• What you have to do
Records follow. Select each line holding "readOut".

☆ ☆ ☆

-- ==== Sys2Proof/Tests/Slice0.lean ====
section
/-!
SUPPORT. Tests, and witnesses for the hypotheses of the statements in
Sys2Proof/Certificates/Slice0/Obligations.lean. Expected values are those of spec/95_test_vectors.md
(sections cited at each test) or of the worked examples of the rules; words are written out from the
field positions of spec/30_encoding.md rule R48.
-/

open Sys2Proof Sys2Proof.Machine

namespace Sys2Proof.Tests

/-! ### Helpers -/

/-- The state a step ends in, `none` where it stops. -/
def after (o : Host.Outcome State Fault Refusal) : Option State :=
  match o with
  | .next s => some s
  | .fault _ => none
  | .refused _ => none

/-- Registers from the columns of spec/95_test_vectors.md section 2.6: ACC, CH, OUT, AMIN, AMAX,
COMPARE; START = 1, CNT = 0, CMP_ACTIVE = 2000. -/
def row (a0 a1 a2 : Acc) (ch : Channel) (out lo hi : Angle) (cmp : Ticks) : Regs :=
  { acc := ⟨a0, a1, a2⟩, ch := ch, outAngle := out, minAngle := lo, maxAngle := hi, compare := cmp,
    start := true, cnt := 0, cmpActive := 2000 }

/-- The machine with these registers, at the default build, with these vectors to come. -/
def st (r : Regs) (ivs : List InVec) : State := { State.reset with regs := r, inputs := ivs }

/-- The state of program P1 after line 4 (section 3). -/
def p1 : Regs := row 8192 1600 14400 .set 90 17 158 3000

/-- The state of section 2.8. -/
def readState : Regs := row 8703 1600 14400 .min 94 17 158 3044

/-- The builds of section 2.5: the default, the least, the largest and a coarse one. -/
def rateAt (hz : Nat) (h : 50 ≤ hz ∧ hz ≤ 3276800) : Config.TickRate := ⟨hz, h.1, h.2⟩
def rateLeast : Config.TickRate := rateAt 50 (by decide)
def rateMost : Config.TickRate := rateAt 3276800 (by decide)
def rateCoarse : Config.TickRate := rateAt 250000 (by decide)

/-! ### Decoding: a word for every operation (R48, R49, R50) -/

/-- rst = 1 at bit 15. -/
theorem test_decode_reset : (decode 0b1_0_0000000000_0_000).control = .reset := by decide
/-- sample_ready at bit 14, adc_data = 100 at bits 13:4 (P1 line 3). -/
theorem test_decode_sample : (decode 0b0_1_0001100100_0_000).control = .sample 100 := by decide
/-- adc_data is ignored where sample_ready = 0. -/
theorem test_decode_idle : (decode 0b0_0_1111111111_0_000).control = .idle := by decide
/-- tick at bit 3. -/
theorem test_decode_tick : (decode 0b0_0_0000000000_1_000).timer = some .tick := by decide
theorem test_decode_tick_not_at_reset : (decode 0b1_0_0000000000_1_000).timer = none := by decide
theorem test_decode_readFset : (decode 0b0_0_0000000000_0_000).read = .readFset := by decide
theorem test_decode_readFmin : (decode 0b0_0_0000000000_0_001).read = .readFmin := by decide
theorem test_decode_readFmax : (decode 0b0_0_0000000000_0_010).read = .readFmax := by decide
theorem test_decode_readOut : (decode 0b0_0_0000000000_0_011).read = .readOut := by decide
theorem test_decode_readAmin : (decode 0b0_0_0000000000_0_100).read = .readAmin := by decide
theorem test_decode_readAmax : (decode 0b0_0_0000000000_0_101).read = .readAmax := by decide
theorem test_decode_readRsv6 : (decode 0b0_0_0000000000_0_110).read = .readRsv6 := by decide
/-- A READ is selected in reset cycles too. -/
theorem test_decode_readRsv7 : (decode 0b1_1_1111111111_1_111).read = .readRsv7 := by decide

/-- R59's examples: `SAMPLE 512` = 0x6000, `SAMPLE 512, READ OUT` = 0x6003, `SAMPLE 1023, TICK` =
0x7FF8, `TICK, READ AMAX` = 0x000D. -/
theorem test_assemble : assemble (.ops (some 512) false none) = 0x6000 ∧
    assemble (.ops (some 512) false (some .out)) = 0x6003 ∧
    assemble (.ops (some 1023) true none) = 0x7FF8 ∧
    assemble (.ops none true (some .amax)) = 0x000D := by decide

/-- A 17-bit word and a word with bits above bit 15 are no input vectors (R48). -/
theorem test_reject_by_name : decodeWord 24 0 = .error .longerThanVector ∧
    decodeWord 16 65536 = .error .bitsAboveVector := ⟨rfl, rfl⟩

/-! ### WellFormed: one ill-formed term for each check, which the check refuses -/

theorem test_wf_control : ¬ (Selection.controlOk ⟨.tick, none, .readOut⟩) := by decide
theorem test_wf_timer : ¬ (Selection.timerOk ⟨.idle, some .idle, .readOut⟩) := by decide
theorem test_wf_read : ¬ (Selection.readOk ⟨.idle, none, .tick⟩) := by decide
theorem test_wf_reset : ¬ (Selection.resetOk ⟨.reset, some .tick, .readOut⟩) := by decide
theorem test_wf_refuses : ¬ (Selection.wf ⟨.reset, some .tick, .readOut⟩) ∧
    ¬ (Selection.wf ⟨.readOut, none, .readOut⟩) := by decide

/-! ### One step of each operation (sections 2.6 to 2.8) -/

/-- Worked example of R105: the third row of section 2.6 but one, `0x7FF0` on P1 after line 4. -/
theorem test_sample_smooths : (after (step (st p1 [0x7FF0]))).map (·.regs) =
    some (row 8703 1600 14400 .min 94 17 158 3044) := by decide

/-- Section 2.6, last row: crossed bounds collapse, and the cursor wraps MAX to SET. -/
theorem test_sample_collapses :
    (after (step (st (row 8192 12800 0 .max 70 70 70 2776) [0x4C80]))).map (·.regs) =
    some (row 8192 12800 3200 .set 87 87 87 2966) := by decide

/-- Section 2.7: IDLE with stray data. -/
theorem test_idle_clears_start : (after (step (st p1 [0x3FF0]))).map (·.regs) =
    some { p1 with start := false } := by decide

/-- Section 2.7: the worked example of R95. -/
theorem test_tick_starts_frame :
    (after (exec .tick (st { p1 with cnt := 39999 } []))).map (·.regs) =
    some { p1 with cnt := 0, cmpActive := 3000 } := by decide

/-- Section 2.7: TICK, SAMPLE 1023 at the end of a frame: the new frame has the old COMPARE (R63). -/
theorem test_tick_and_sample :
    (after (step (st { row 8192 0 16368 .set 90 0 179 3000 with cnt := 39999 } [0x7FF8]))).map
      (fun t => (t.regs.cnt, t.regs.cmpActive, t.regs.compare, t.regs.acc.acc0, t.regs.ch)) =
    some (0, 3000, 3044, 8703, .min) := by decide

/-- Section 2.7: 0xFFFF resets, and the `rd_data` of that cycle is 0. -/
theorem test_reset_wins : (after (step (st p1 [0xFFFF]))).map (fun t => (t.regs, t.rdData)) =
    some (row 0 0 0 .set 0 0 0 2000, 0) := by decide

/-- Section 2.7: RESET, READ OUT reads the state of before the edge. -/
theorem test_reset_read_out : (after (step (st p1 [0x8003]))).map (·.rdData) = some 90 := by decide

theorem test_readFset : (after (exec .readFset (st readState []))).map (·.rdData) = some 543 := by
  decide
theorem test_readFmin : (after (exec .readFmin (st readState []))).map (·.rdData) = some 100 := by
  decide
theorem test_readFmax : (after (exec .readFmax (st readState []))).map (·.rdData) = some 900 := by
  decide
theorem test_readOut : (after (exec .readOut (st readState []))).map (·.rdData) = some 94 := by
  decide
theorem test_readAmin : (after (exec .readAmin (st readState []))).map (·.rdData) = some 17 := by
  decide
theorem test_readAmax : (after (exec .readAmax (st readState []))).map (·.rdData) = some 158 := by
  decide
theorem test_readRsv6 : (after (exec .readRsv6 (st readState []))).map (·.rdData) = some 0 := by
  decide
theorem test_readRsv7 : (after (exec .readRsv7 (st readState []))).map (·.rdData) = some 0 := by
  decide

/-- The fetch: the word is the very next input vector, and the rest of the state is as it was. -/
theorem test_withFetchWord : (after (step (State.reset.withFetchWord 16 0x6000))).map
    (fun t => (t.regs.acc, t.regs.ch, t.inputs)) = some (⟨8192, 0, 0⟩, .min, []) := by decide

/-! ### The internal functions (sections 2.1 to 2.5) -/

theorem test_map_steps : mapAngle 7 = 0 ∧ mapAngle 8 = 1 ∧ mapAngle 263 = 45 ∧ mapAngle 264 = 46 ∧
    mapAngle 1019 = 178 ∧ mapAngle 1023 = 179 := by decide

/-- The two updates that tell floor from truncation (decision D8) and the step that never completes. -/
theorem test_fupd_floor : fupd 7795 100 = 7407 ∧ fupd 17 0 = 15 ∧ fupd 8177 512 = 8177 := by decide

theorem test_resolve_rows : resolve 0 101 51 = ⟨75, 75, 75⟩ ∧ resolve 90 180 179 = ⟨179, 179, 179⟩ ∧
    resolve 179 90 90 = ⟨90, 90, 90⟩ ∧ resolve 9 10 160 = ⟨10, 10, 160⟩ := by decide

theorem test_a2c_rates : a2c rateMost 180 = 6553 ∧ periodTicks rateMost = 65536 ∧
    a2c rateCoarse 135 = 437 ∧ a2c (rateAt 62500 (by decide)) 89 = 93 ∧ a2c rateLeast 179 = 0 := by
  decide

/-! ### Witnesses: the hypotheses of the statements can be met

Each theorem names the statement whose hypotheses it meets, and the clause where there are several. -/

/-- P1 after line 4, in mid-frame, has the invariant of R22 (AnglesAreRead, PortReadTable,
PulseFitsFrame, TickAdvancesTimer third clause). -/
theorem witness_Inv : Regs.Inv Config.defaultRate { p1 with cnt := 39998, cmpActive := 3988 } where
  acc_range := by intro c; cases c <;> decide
  min_le_out := by decide
  out_le_max := by decide
  max_le := by decide
  compare_eq := by decide
  cnt_le := by decide
  cmpActive_eq := ⟨179, by decide, by decide⟩

/-- The invariant at its upper bounds, at the largest tick frequency: accumulators 0 and 16368, CNT
65535. -/
theorem witness_Inv_bounds : Regs.Inv rateMost
    { acc := ⟨16368, 0, 16368⟩, ch := .max, outAngle := 179, minAngle := 0, maxAngle := 179,
      compare := 6533, start := false, cnt := 65535, cmpActive := 3276 } where
  acc_range := by intro c; cases c <;> decide
  min_le_out := by decide
  out_le_max := by decide
  max_le := by decide
  compare_eq := by decide
  cnt_le := by decide
  cmpActive_eq := ⟨0, by decide, by decide⟩

/-- InvariantKeptByStep: a state other than the one after reset. -/
theorem witness_StateInv : State.Inv
    { st { p1 with cnt := 39998, cmpActive := 3988 } [0x7FF8] with requests := [.set, .max] } where
  regs_inv := witness_Inv
  last_request := rfl

/-- TickAdvancesTimer, fourth clause: the least build has a frame of one tick. -/
theorem witness_one_tick_frame : periodTicks rateLeast = 1 ∧ Regs.Inv rateLeast
    { acc := ⟨0, 0, 0⟩, ch := .set, outAngle := 0, minAngle := 0, maxAngle := 0, compare := 0,
      start := true, cnt := 0, cmpActive := 0 } where
  left := by decide
  right :=
    { acc_range := by intro c; cases c <;> decide
      min_le_out := by decide
      out_le_max := by decide
      max_le := by decide
      compare_eq := by decide
      cnt_le := by decide
      cmpActive_eq := ⟨0, by decide, by decide⟩ }

/-- TickAdvancesTimer, first and second clauses: CNT at the end of the frame and just before it. -/
theorem witness_frame_end : (39999 : Ticks).toNat = periodTicks Config.defaultRate - 1 ∧
    (39998 : Ticks).toNat ≠ periodTicks Config.defaultRate - 1 := by decide

/-- VectorSelectsByFieldGroups and IgnoredFieldsHaveNoEffect: vectors that differ in ignored fields
only, with `rst` = 1 and with `sample_ready` = 0; a vector with `rd_sel` = 0. -/
theorem witness_ignored : (0x8001 : InVec) &&& 0x8007 = 0xFFF9 &&& 0x8007 ∧
    (0x8001 : InVec).getLsbD 15 = true ∧ (0x0009 : InVec) &&& 0xC00F = 0x3FF9 &&& 0xC00F ∧
    (0x0009 : InVec).getLsbD 14 = false ∧ (0x7FF8 : InVec).extractLsb' 0 3 = 0 := by decide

☆ ☆ ☆

• Answer for the task
theorem test_decode_readOut : (decode 0b0_0_0000000000_0_011).read = .readOut := by decide
theorem test_wf_control : ¬ (Selection.controlOk ⟨.tick, none, .readOut⟩) := by decide
theorem test_wf_timer : ¬ (Selection.timerOk ⟨.idle, some .idle, .readOut⟩) := by decide
theorem test_wf_reset : ¬ (Selection.resetOk ⟨.reset, some .tick, .readOut⟩) := by decide
theorem test_wf_refuses : ¬ (Selection.wf ⟨.reset, some .tick, .readOut⟩) ∧
    ¬ (Selection.wf ⟨.readOut, none, .readOut⟩) := by decide
theorem test_readOut : (after (exec .readOut (st readState []))).map (·.rdData) = some 94 := by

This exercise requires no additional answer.